(Collected data entries)
-- ==== Sys2Proof/Laws/Memory.lean ====
section
/-! SUPPORT. The laws of the byte storage: read after write, the canonical form and what it is for: storages that read
alike are equal data. -/

namespace Sys2Proof.Laws

open Sys2Proof.Machine

@[simp] theorem read_nil (j : Nat) : Memory.read [] j = blankByte := rfl

@[simp] theorem wf_nil : Memory.wf [] = true := rfl

theorem wf_cons {a : Nat} {b : Byte} {m : Memory} :
    Memory.wf ((a, b) :: m) = true ↔ b ≠ blankByte ∧ (∀ c ∈ m, a < c.1) ∧ m.wf = true := by
  simp [Memory.wf, and_assoc]

/-- A byte below every listed one is blank. -/
theorem read_below {m : Memory} {j : Nat} (h : ∀ c ∈ m, j < c.1) : m.read j = blankByte := by
  induction m with
  | nil => rfl
  | cons c m ih =>
    obtain ⟨a, b⟩ := c
    have ha : j < a := h (a, b) (by simp)
    simp [Memory.read, Nat.ne_of_gt ha, ih (fun c hc => h c (by simp [hc]))]

/-- The keys after a write are the old ones and the written one. -/
theorem mem_write {m : Memory} {j : Nat} {v : Byte} {c : Host.Cell} (h : c ∈ m.write j v) : c = (j, v) ∨ c ∈ m := by
  induction m with
  | nil =>
    simp only [Memory.write] at h
    split at h <;> simp_all
  | cons d m ih =>
    obtain ⟨a, b⟩ := d
    simp only [Memory.write] at h
    split_ifs at h <;> simp only [List.mem_cons] at h ⊢ <;> tauto

/-- Every write keeps the canonical form. -/
theorem write_wf {m : Memory} (j : Nat) (v : Byte) (h : m.wf = true) : (m.write j v).wf = true := by
  induction m with
  | nil =>
    simp only [Memory.write]
    split <;> simp_all [wf_cons]
  | cons c m ih =>
    obtain ⟨a, b⟩ := c
    obtain ⟨hb, ha, hm⟩ := wf_cons.1 h
    simp only [Memory.write]
    split_ifs with h1 h2 h3 h4
    · exact h
    · refine wf_cons.2 ⟨h2, fun c hc => ?_, h⟩
      rcases List.mem_cons.1 hc with rfl | hc
      · exact h1
      · exact h1.trans (ha c hc)
    · exact hm
    · exact wf_cons.2 ⟨h4, by simpa [h3] using ha, hm⟩
    · refine wf_cons.2 ⟨hb, fun c hc => ?_, ih hm⟩
      rcases mem_write hc with rfl | hc
      · show a < j
        omega
      · exact ha c hc

/-- Read after write (R12): the written byte reads as written, every other one as before. -/
theorem read_write {m : Memory} (j : Nat) (v : Byte) (k : Nat) (h : m.wf = true) :
    (m.write j v).read k = if k = j then v else m.read k := by
  induction m with
  | nil =>
    simp only [Memory.write]
    split_ifs <;> (simp_all [Memory.read]; try omega)
  | cons c m ih =>
    obtain ⟨a, b⟩ := c
    obtain ⟨-, ha, hm⟩ := wf_cons.1 h
    have hj : j < a → Memory.read m j = blankByte := fun h1 => read_below fun c hc => h1.trans (ha c hc)
    have hk : Memory.read m a = blankByte := read_below ha
    simp only [Memory.write]
    by_cases h1 : j < a
    · by_cases hv : v = blankByte
      · by_cases hkj : k = j
        · subst hkj
          simp [h1, hv, Memory.read, h1.ne', hj h1]
        · simp [h1, hv, hkj]
      · by_cases hkj : k = j
        · simp [h1, hv, hkj, Memory.read]
        · simp [h1, hv, hkj, Memory.read, Ne.symm hkj]
    · by_cases h2 : j = a
      · subst h2
        by_cases hv : v = blankByte
        · by_cases hkj : k = j
          · simp [hv, hkj, hk]
          · simp [hv, hkj, Memory.read, Ne.symm hkj]
        · by_cases hkj : k = j
          · simp [hv, hkj, Memory.read]
          · simp [hv, hkj, Memory.read, Ne.symm hkj]
      · by_cases hkj : k = j
        · subst hkj
          simp [h1, h2, Memory.read, Ne.symm h2, ih hm]
        · simp [h1, h2, hkj, Memory.read, ih hm]

/-- Every write below the bound keeps the storage within it. -/
theorem write_within {m : Memory} {j n : Nat} (v : Byte) (hj : j < n) (h : m.within n = true) :
    (m.write j v).within n = true := by
  simp only [Memory.within, List.all_eq_true, decide_eq_true_eq] at h ⊢
  intro c hc
  rcases mem_write hc with rfl | hc
  · exact hj
  · exact h c hc

/-- A byte at or beyond the bound is blank (R32). -/
theorem read_beyond {m : Memory} {n j : Nat} (h : m.within n = true) (hj : n ≤ j) : m.read j = blankByte := by
  induction m with
  | nil => rfl
  | cons c m ih =>
    obtain ⟨a, b⟩ := c
    simp only [Memory.within, List.all_cons, Bool.and_eq_true, decide_eq_true_eq] at h ih
    have : a ≠ j := by omega
    simp [Memory.read, this, ih h.2]

theorem within_mono {m : Memory} {n k : Nat} (h : m.within n = true) (hk : n ≤ k) : m.within k = true := by
  simp only [Memory.within, List.all_eq_true, decide_eq_true_eq] at h ⊢
  exact fun c hc => (h c hc).trans_le hk

/-- What the canonical form is for: two storages in it that read alike are the same list. -/
theorem memory_ext {m m' : Memory} (h : m.wf = true) (h' : m'.wf = true) (hr : ∀ j, m.read j = m'.read j) :
    m = m' := by
  induction m generalizing m' with
  | nil =>
    cases m' with
    | nil => rfl
    | cons c m' =>
      obtain ⟨a, b⟩ := c
      have := hr a
      simp only [Memory.read, if_true] at this
      exact absurd this.symm (wf_cons.1 h').1
  | cons c m ih =>
    obtain ⟨a, b⟩ := c
    obtain ⟨hb, ha, hm⟩ := wf_cons.1 h
    cases m' with
    | nil =>
      have := hr a
      simp only [Memory.read, if_true] at this
      exact absurd this hb
    | cons c' m' =>
      obtain ⟨a', b'⟩ := c'
      obtain ⟨hb', ha', hm'⟩ := wf_cons.1 h'
      have key : a = a' := by
        rcases Nat.lt_trichotomy a a' with hlt | heq | hlt
        · have := hr a
          rw [read_below (m := (a', b') :: m')] at this
          · simp only [Memory.read, if_true] at this
            exact absurd this hb
          · intro c hc
            rcases List.mem_cons.1 hc with rfl | hc
            · exact hlt
            · exact hlt.trans (ha' c hc)
        · exact heq
        · have := hr a'
          rw [read_below (m := (a, b) :: m)] at this
          · simp only [Memory.read, if_true] at this
            exact absurd this.symm hb'
          · intro c hc
            rcases List.mem_cons.1 hc with rfl | hc
            · exact hlt
            · exact hlt.trans (ha c hc)
      subst key
      have hbb : b = b' := by simpa [Memory.read] using hr a
      subst hbb
      congr 1
      refine ih hm hm' fun j => ?_
      by_cases hj : a = j
      · subst hj
        rw [read_below ha, read_below ha']
      · simpa [Memory.read, hj] using hr j

/-- Byte `j` of a tabulated storage. -/
theorem read_tabulate (n : Nat) (f : Nat → Byte) (j : Nat) :
    (Memory.tabulate n f).read j = if j < n then f j else blankByte := by
  have aux : ∀ (l : List Nat), l.Pairwise (· < ·) →
      Memory.read (l.filterMap (fun j => if f j = blankByte then none else some (j, f j))) j =
        if j ∈ l then f j else blankByte := by
    intro l hl
    induction l with
    | nil => rfl
    | cons a l ih =>
      obtain ⟨ha, hl⟩ := List.pairwise_cons.1 hl
      have ih := ih hl
      by_cases hfa : f a = blankByte
      · simp only [List.filterMap_cons, hfa, if_true, ih, List.mem_cons]
        by_cases hja : j = a
        · subst hja
          have : j ∉ l := fun h => absurd (ha j h) (lt_irrefl j)
          simp [this, hfa]
        · simp [hja]
      · simp only [List.filterMap_cons, hfa, if_false, Memory.read, ih, List.mem_cons]
        by_cases hja : a = j
        · simp [hja]
        · simp [hja, Ne.symm hja]
  rw [Memory.tabulate, aux _ List.pairwise_lt_range]
  simp

/-- A tabulated storage is in canonical form. -/
theorem tabulate_wf (n : Nat) (f : Nat → Byte) : (Memory.tabulate n f).wf = true := by
  have aux : ∀ (l : List Nat), l.Pairwise (· < ·) →
      Memory.wf (l.filterMap (fun j => if f j = blankByte then none else some (j, f j))) = true := by
    intro l hl
    induction l with
    | nil => rfl
    | cons a l ih =>
      obtain ⟨ha, hl⟩ := List.pairwise_cons.1 hl
      by_cases hfa : f a = blankByte
      · simpa [List.filterMap_cons, hfa] using ih hl
      · simp only [List.filterMap_cons, hfa, if_false]
        refine wf_cons.2 ⟨hfa, fun c hc => ?_, ih hl⟩
        obtain ⟨x, hx, hxc⟩ := List.mem_filterMap.1 hc
        by_cases hfx : f x = blankByte
        · simp [hfx] at hxc
        · simp only [hfx, if_false, Option.some.injEq] at hxc
          subst hxc
          exact ha x hx
  exact aux _ List.pairwise_lt_range

/-- A tabulated storage of `n` bytes lists none beyond them. -/
theorem tabulate_within (n : Nat) (f : Nat → Byte) : (Memory.tabulate n f).within n = true := by
  simp only [Memory.within, List.all_eq_true, decide_eq_true_eq]
  intro c hc
  obtain ⟨x, hx, hxc⟩ := List.mem_filterMap.1 hc
  by_cases hfx : f x = blankByte
  · simp [hfx] at hxc
  · simp only [hfx, if_false, Option.some.injEq] at hxc
    subst hxc
    simpa using hx

end Sys2Proof.Laws
end

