-- ==== Sys2Proof/Laws/PerInstr.lean ====
section
/-! SUPPORT. A family of lemmas per instruction: each command's word matches its row of the opcode map (R55). -/

namespace Sys2Proof.Laws

/-- The word of a command has its row's fixed bits, whatever its operands (R55). -/
def RowMatch.Statement (i : Instr) : Prop := encode i &&& rowMask i = rowMatch i

/-- The fixed bits of a format C word are its opcode and `Z12 = 0` (R52). -/
theorem countWord_and_mask (op : BitVec 4) (bits : Int) :
    countWord op bits &&& 0xFFFF0000#32 = countWord op 0 := by
  unfold countWord
  generalize BitVec.ofInt 16 bits = b
  apply BitVec.eq_of_getLsbD_eq
  intro k hk
  simp only [BitVec.getLsbD_and, BitVec.getLsbD_append]
  interval_cases k <;> simp

/-- The fixed bits of a format X word are its opcode (R54). -/
theorem indexWord_and_mask (op : BitVec 4) (index : Nat) :
    indexWord op index &&& 0xF0000000#32 = indexWord op 0 := by
  unfold indexWord
  generalize BitVec.ofNat 28 index = b
  apply BitVec.eq_of_getLsbD_eq
  intro k hk
  simp only [BitVec.getLsbD_and, BitVec.getLsbD_append]
  interval_cases k <;> simp

theorem RowMatch.write (bits : Int) : RowMatch.Statement (.write bits) := countWord_and_mask _ _
theorem RowMatch.read (bits : Int) : RowMatch.Statement (.read bits) := countWord_and_mask _ _
theorem RowMatch.peek (bits : Int) : RowMatch.Statement (.peek bits) := countWord_and_mask _ _
theorem RowMatch.size : RowMatch.Statement .size := rfl
theorem RowMatch.clear : RowMatch.Statement .clear := rfl
theorem RowMatch.dbgByte (index : Nat) : RowMatch.Statement (.dbgByte index) := indexWord_and_mask _ _
theorem RowMatch.dbgState : RowMatch.Statement .dbgState := rfl

end Sys2Proof.Laws
end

> Task directions:
Only the lines from the one containing "theorem RowMatch.size : RowMatch.Statement" through the final line of the records above should be printed, exactly as they stand.

> Written reply:
theorem RowMatch.size : RowMatch.Statement .size := rfl
theorem RowMatch.clear : RowMatch.Statement .clear := rfl
theorem RowMatch.dbgByte (index : Nat) : RowMatch.Statement (.dbgByte index) := indexWord_and_mask _ _
theorem RowMatch.dbgState : RowMatch.Statement .dbgState := rfl

end Sys2Proof.Laws
end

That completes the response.